Halal bi Halal Kebangsaan; Merayakan Idul Fitri dalam Spirit Rekonsilasi

Halal bi Halal Kebangsaan; Merayakan Idul Fitri dalam Spirit Rekonsilasi

- in Narasi
116
0
Halal bi Halal Kebangsaan; Merayakan Idul Fitri dalam Spirit Rekonsilasi

Gema takbir terdengar di seluruh pelosok negeri. Menandai masuknya bukan Syawal dan berlakunya Ramadan. Ada perasaan getir, karena Ramadan telah beranjak pergi. Namun, ada perasaan gembira, hari kemenangan telah tiba. Hari yang dinanti oleh seluruh umat Islam dan masyarakat pada umumnya.

Idulfitri atau Lebaran adalah momen yang istimewa. Bukan hanya secara teologis, namun juga sosiologis. Dari sisi teologis, Idulfitri adalah hadiah dari Allah atas perjuangan umat Islam selama sebulan menahan hawa nafsu.

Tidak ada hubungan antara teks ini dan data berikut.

-- ==== Sys2Proof/Machine/Flags.lean ====
section
/-! DEFINITION. The block has no flags and no operation writes one (`10_state.md` R29). What stands in their place: the
combinational nets that follow the state (R25, R86, R126), the observation of a port (R156) and the error codes (R150). -/

namespace Sys2Proof.Machine

/-- The feedback net: `xorbits(state, T)`, uninitialised while the register is (R25, R86). -/
def SeqModule.feedbackNet (m : SeqModule) : Option Bool := m.reg.map (fun v => xorbits v m.poly.taps)

/-- The module with its feedback net at the level the register gives (R25, R171). -/
def SeqModule.settle (m : SeqModule) : SeqModule := { m with fb := m.feedbackNet }

/-- The output nets: the XOR trees over the current seed (R126). -/
def ParModule.outputNet (m : ParModule) : Word m.n := evalTrees m.trees m.seed m.n

/-- The module with its output nets at the level the seed gives (R126). -/
def ParModule.settle (m : ParModule) : ParModule := { m with out := m.outputNet }

/-- Observing the `state` port: the register itself (R33), and a fault while it is uninitialised (R23, R156). -/
def SeqModule.readState (m : SeqModule) : Except Fault (Word m.poly.width) :=
  match m.reg with
  | some v => .ok v
  | none => .error .uninitialisedRead

/-- Observing the feedback net, and a fault while the register is uninitialised (R156). -/
def SeqModule.readFeedback (m : SeqModule) : Except Fault Bool :=
  match m.reg with
  | some v => .ok (xorbits v m.poly.taps)
  | none => .error .uninitialisedRead

/-- The environment observes the module's output port. Reading has no side effect (R46); an uninitialised register
faults (R156); the parallel output is always defined (R126). -/
def observe (s : State) : Host.Outcome State Fault Refusal :=
  match s.circuit with
  | some (.sequential m) =>
    match m.readState with
    | .ok _ => .next s
    | .error f => .fault f
  | some (.parallel _) => .next s
  | none => .refused .noSuchPort

/-- The numeric error codes (R150, D17). -/
def ElabError.code : ElabError → Nat
  | .malformedPolynomial _ => 1
  | .zeroPolynomial _ => 2
  | .invalidOutputWidth _ => 3

end Sys2Proof.Machine
end

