-- ==== Sys2Proof/Laws/Step.lean ====
section
/-! SUPPORT. What a step can do, said once: every step that goes on is one of the transitions below. -/

namespace Sys2Proof.Machine

/-- The ways a step goes on, in the order of R64 and then of the events. -/
inductive Transition (s : State) : State → Prop where
  /-- the literal parses -/
  | parsed (p : Polynomial) (hp : s.gen.phase = .parse) (h : parseLiteral s.gen.call.genPoly = .ok p) :
      Transition s (s.setParsed p)
  /-- the literal ends the call -/
  | rejected (e : ElabError) (hp : s.gen.phase = .parse) (h : parseLiteral s.gen.call.genPoly = .error e) :
      Transition s (s.failWith e)
  /-- the `out_width` check -/
  | checked (hp : s.gen.phase = .width) : Transition s (checkWidth s)
  /-- feedback synthesis -/
  | synthesized (p : Polynomial) (hp : s.gen.phase = .build) (hg : s.gen.poly = some p)
      (hm : s.gen.call.mode = .sequential) : Transition s (synthesize p s)
  /-- EXPAND -/
  | expanded (p : Polynomial) (hp : s.gen.phase = .build) (hg : s.gen.poly = some p) (hm : s.gen.call.mode = .parallel) :
      Transition s (s.setSchedule (expand p s.gen.call.outWidth.toNat))
  /-- emission in sequential mode -/
  | emittedSequential (p : Polynomial) (chain : Term) (hp : s.gen.phase = .emit) (hm : s.gen.call.mode = .sequential)
      (hg : s.gen.poly = some p) (hc : s.gen.chain = some chain) :
      Transition s (s.complete (.sequential (SeqModule.powerOn p)) (sequentialText s.gen.call p chain))
  /-- emission in parallel mode -/
  | emittedParallel (p : Polynomial) (n : Nat) (pos : 1 ≤ n) (sc : Schedule) (hp : s.gen.phase = .emit)
      (hm : s.gen.call.mode = .parallel) (hn : n = s.gen.call.outWidth.toNat) (hg : s.gen.poly = some p)
      (hc : s.gen.sched = some sc) :
      Transition s (s.complete (.parallel (ParModule.powerOn p n pos sc)) (parallelText s.gen.call p n pos sc))
  /-- a generation call begins -/
  | started (call : GenCall) (rest : List Input) (hp : s.gen.phase = .idle) (hi : s.inputs = .generate call :: rest) :
      Transition s ({ s with inputs := rest }.startCall call)
  /-- an output port is observed -/
  | observed (rest : List Input) (hp : s.gen.phase = .idle) (hi : s.inputs = .observe :: rest) :
      Transition s { s with inputs := rest }
  /-- nothing is pending and there is no module -/
  | nothing (hp : s.gen.phase = .idle) (hi : s.inputs = []) (hc : s.circuit = none) : Transition s s
  /-- no active edge: the sequential module's wires may move, its net follows -/
  | wires (m : SeqModule) (rest : List Input) (clk rst : Bool) (seed : Word m.poly.width) (hp : s.gen.phase = .idle)
      (hc : s.circuit = some (.sequential m)) (hi : s.inputs = [] ∧ rest = [] ∨ ∃ e, s.inputs = e :: rest) :
      Transition s ({ s with inputs := rest }.setSequential
        (SeqModule.settle { m with clk := clk, rst := rst, seed := seed }))
  /-- an active edge with `rst = 1` -/
  | loaded (m : SeqModule) (rest : List Input) (hp : s.gen.phase = .idle) (hc : s.circuit = some (.sequential m))
      (hi : s.inputs = .clk true :: rest) (hk : m.clk = false) (hr : m.rst = true) :
      Transition s ({ s with inputs := rest }.setSequential (SeqModule.load { m with clk := true } m.seed))
  /-- an active edge with `rst = 0` -/
  | advanced (m : SeqModule) (rest : List Input) (hp : s.gen.phase = .idle) (hc : s.circuit = some (.sequential m))
      (hi : s.inputs = .clk true :: rest) (hk : m.clk = false) (hr : m.rst = false) :
      Transition s ({ s with inputs := rest }.setSequential (SeqModule.advance { m with clk := true }))
  /-- the parallel module's seed may move, its outputs follow -/
  | outputs (m : ParModule) (rest : List Input) (seed : Word m.poly.width) (hp : s.gen.phase = .idle)
      (hc : s.circuit = some (.parallel m)) (hi : s.inputs = [] ∧ rest = [] ∨ ∃ e, s.inputs = e :: rest) :
      Transition s ({ s with inputs := rest }.setParallel (ParModule.settle { m with seed := seed }))

/-- What a fetched action or operation answers. -/
def Fetched.outcome : Fetched → Host.Outcome State Fault Refusal
  | .act o => o
  | .run c s =>
    match decode c with
    | .ok i => exec i s
    | .error _ => rejectCode c s

/-- A step is the outcome of what it fetches. -/
theorem step_eq_outcome (s : State) : step s = (fetch s).outcome := by
  unfold step Fetched.outcome
  cases fetch s <;> rfl

/-- A waiting literal is parsed, whatever it is (R74). -/
theorem literal_outcome (lit : Literal) (s : State) :
    (Fetched.run (.literal lit) s).outcome = finishParse (parseLiteral lit) s := by
  unfold Fetched.outcome parseLiteral
  simp only [decode, decodeLiteral]
  cases hasPrefix 'b' lit
  · cases hasPrefix 'x' lit <;> rfl
  · rfl

/-- The always-active operation of a sequential module settles its net (R62). -/
theorem nets_sequential (s : State) (m : SeqModule) :
    (fetchNets (s.setSequential m)).outcome = .next (s.setSequential m.settle) := rfl

/-- The always-active operation of a parallel module settles its outputs (R63). -/
theorem nets_parallel (s : State) (m : ParModule) :
    (fetchNets (s.setParallel m)).outcome = .next (s.setParallel m.settle) := rfl

/-- The record sampled at an active edge runs LOAD_SEED or STEP, as `rst` says (R62, R87). -/
theorem sampled_outcome (s : State) (m : SeqModule) :
    (Fetched.run m.sampled (s.setSequential m)).outcome =
      .next (s.setSequential (if m.rst then m.load m.seed else m.advance)) := by
  have hd : decode m.sampled =
      .ok (if m.rst then .loadSeed m.poly.width m.seed else .step m.poly.width m.seed) := by
    simp only [SeqModule.sampled, decode, decodeRecord, recordOf, if_neg (Nat.ne_of_gt m.poly.valid.1), BitVec.getLsbD_cons]
    cases m.rst <;> simp
  unfold Fetched.outcome
  simp only [hd]
  cases m.rst
  · simp [exec, execStep, withSequential]
  · simp [exec, execLoadSeed, withSequential]

/-- An idle module without pending events. -/
theorem nets_next {s t : State} (hp : s.gen.phase = .idle) (hi : s.inputs = []) (h : (fetchNets s).outcome = .next t) :
    Transition s t := by
  obtain ⟨g, c, x, i⟩ := s
  cases hi
  rcases c with _ | (m | m)
  · cases h; exact .nothing hp rfl rfl
  · cases h; exact .wires m [] m.clk m.rst m.seed hp rfl (.inl ⟨rfl, rfl⟩)
  · cases h; exact .outputs m [] m.seed hp rfl (.inl ⟨rfl, rfl⟩)

/-- The clock wire. -/
theorem clock_next {s t : State} {b : Bool} {rest : List Input} (hp : s.gen.phase = .idle) (hi : s.inputs = .clk b :: rest)
    (h : (fetchClock b { s with inputs := rest }).outcome = .next t) : Transition s t := by
  unfold fetchClock at h
  split at h
  next m hc =>
    split at h
    next hb =>
      obtain ⟨rfl, hk⟩ : b = true ∧ m.clk = false := by simpa using hb
      rw [show m.sampled = SeqModule.sampled { m with clk := true } from rfl, sampled_outcome] at h
      cases h
      simp only
      split
      next hr => exact .loaded m rest hp hc hi hk hr
      next hr => exact .advanced m rest hp hc hi hk (by simpa using hr)
    · rw [nets_sequential] at h
      cases h
      exact .wires m rest b m.rst m.seed hp hc (.inr ⟨_, hi⟩)
  · cases h

/-- The reset wire. -/
theorem reset_next {s t : State} {b : Bool} {rest : List Input} (hp : s.gen.phase = .idle) (hi : s.inputs = .rst b :: rest)
    (h : (fetchReset b { s with inputs := rest }).outcome = .next t) : Transition s t := by
  unfold fetchReset at h
  split at h
  next m hc =>
    rw [nets_sequential] at h
    cases h
    exact .wires m rest m.clk b m.seed hp hc (.inr ⟨_, hi⟩)
  · cases h

/-- The seed wires. -/
theorem seed_next {s t : State} {w : Nat} {x : Word w} {rest : List Input} (hp : s.gen.phase = .idle)
    (hi : s.inputs = .seed w x :: rest) (h : (fetchSeed w x { s with inputs := rest }).outcome = .next t) :
    Transition s t := by
  unfold fetchSeed at h
  split at h
  next m hc =>
    split at h
    next v _ =>
      rw [nets_sequential] at h
      cases h
      exact .wires m rest m.clk m.rst v hp hc (.inr ⟨_, hi⟩)
    · cases h
  next m hc =>
    split at h
    next v _ =>
      rw [nets_parallel] at h
      cases h
      exact .outputs m rest v hp hc (.inr ⟨_, hi⟩)
    · cases h
  · cases h

/-- EXPAND goes on with the schedule. -/
theorem execExpand_next {p : Polynomial} {n : Nat} {s t : State} (h : execExpand p n s = .next t) :
    t = s.setSchedule (expand p n) := by
  unfold execExpand at h
  split at h
  · cases h
  · cases h; rfl

/-- The third place of R64. -/
theorem build_next {s t : State} (hp : s.gen.phase = .build) (h : (fetchBuild s).outcome = .next t) : Transition s t := by
  unfold fetchBuild at h
  split at h
  · cases h
  next p hg hm => cases h; exact .synthesized p hp hg hm
  next p hg hm =>
    simp only [Fetched.outcome, decode, decodeElaborate, exec] at h
    rw [execExpand_next h]
    exact .expanded p hp hg hm

/-- Emission. -/
theorem emit_next {s t : State} (hp : s.gen.phase = .emit) (h : emit s = .next t) : Transition s t := by
  unfold emit at h
  split at h
  next q chain hg hc =>
    cases h
    obtain ⟨p, hg, hq⟩ := Option.bind_eq_some_iff.mp hg
    obtain ⟨hm, rfl, -⟩ := configure_some hq
    exact .emittedSequential q chain hp hm.symm hg hc
  next q n pos sc hg hc =>
    cases h
    obtain ⟨p, hg, hq⟩ := Option.bind_eq_some_iff.mp hg
    obtain ⟨hm, rfl, hn⟩ := configure_some hq
    exact .emittedParallel q n pos sc hp hm.symm (Option.some.inj (hn hm.symm)) hg hc
  · cases h

/-- Every step that goes on is one of the transitions. -/
theorem step_transition {s t : State} (h : step s = .next t) : Transition s t := by
  rw [step_eq_outcome] at h
  unfold fetch at h
  split at h
  next hp =>
    unfold fetchInput at h
    split at h
    next hi => exact nets_next hp hi h
    next call rest hi => cases h; exact .started call rest hp hi
    next b rest hi => exact clock_next hp hi h
    next b rest hi => exact reset_next hp hi h
    next w x rest hi => exact seed_next hp hi h
    next rest hi => rw [observe_next h]; exact .observed rest hp hi
  next hp =>
    rw [literal_outcome] at h
    rcases finishParse_next h with ⟨p, hr, rfl⟩ | ⟨e, hr, rfl⟩
    · exact .parsed p hp hr
    · exact .rejected e hp hr
  next hp => cases h; exact .checked hp
  next hp => exact build_next hp h
  next hp => exact emit_next hp h

end Sys2Proof.Machine
end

Sedangkan dari sisi teologis, Lebaran adalah momentum untuk saling memaafkan dan mempererat silaturahmi.

Di saat lebaran, keluarga yang tinggal berjauhan akan saling berkunjung. Berbagai reuni digelar, menyambung relasi yang sempat terputus. Acara halal bihalal halal diadakan oleh seluruh kelompok dan lapisan masyarakat, dari pejabat hingga rakyat. Lebaran adalah momentum rekonsiliasi massal.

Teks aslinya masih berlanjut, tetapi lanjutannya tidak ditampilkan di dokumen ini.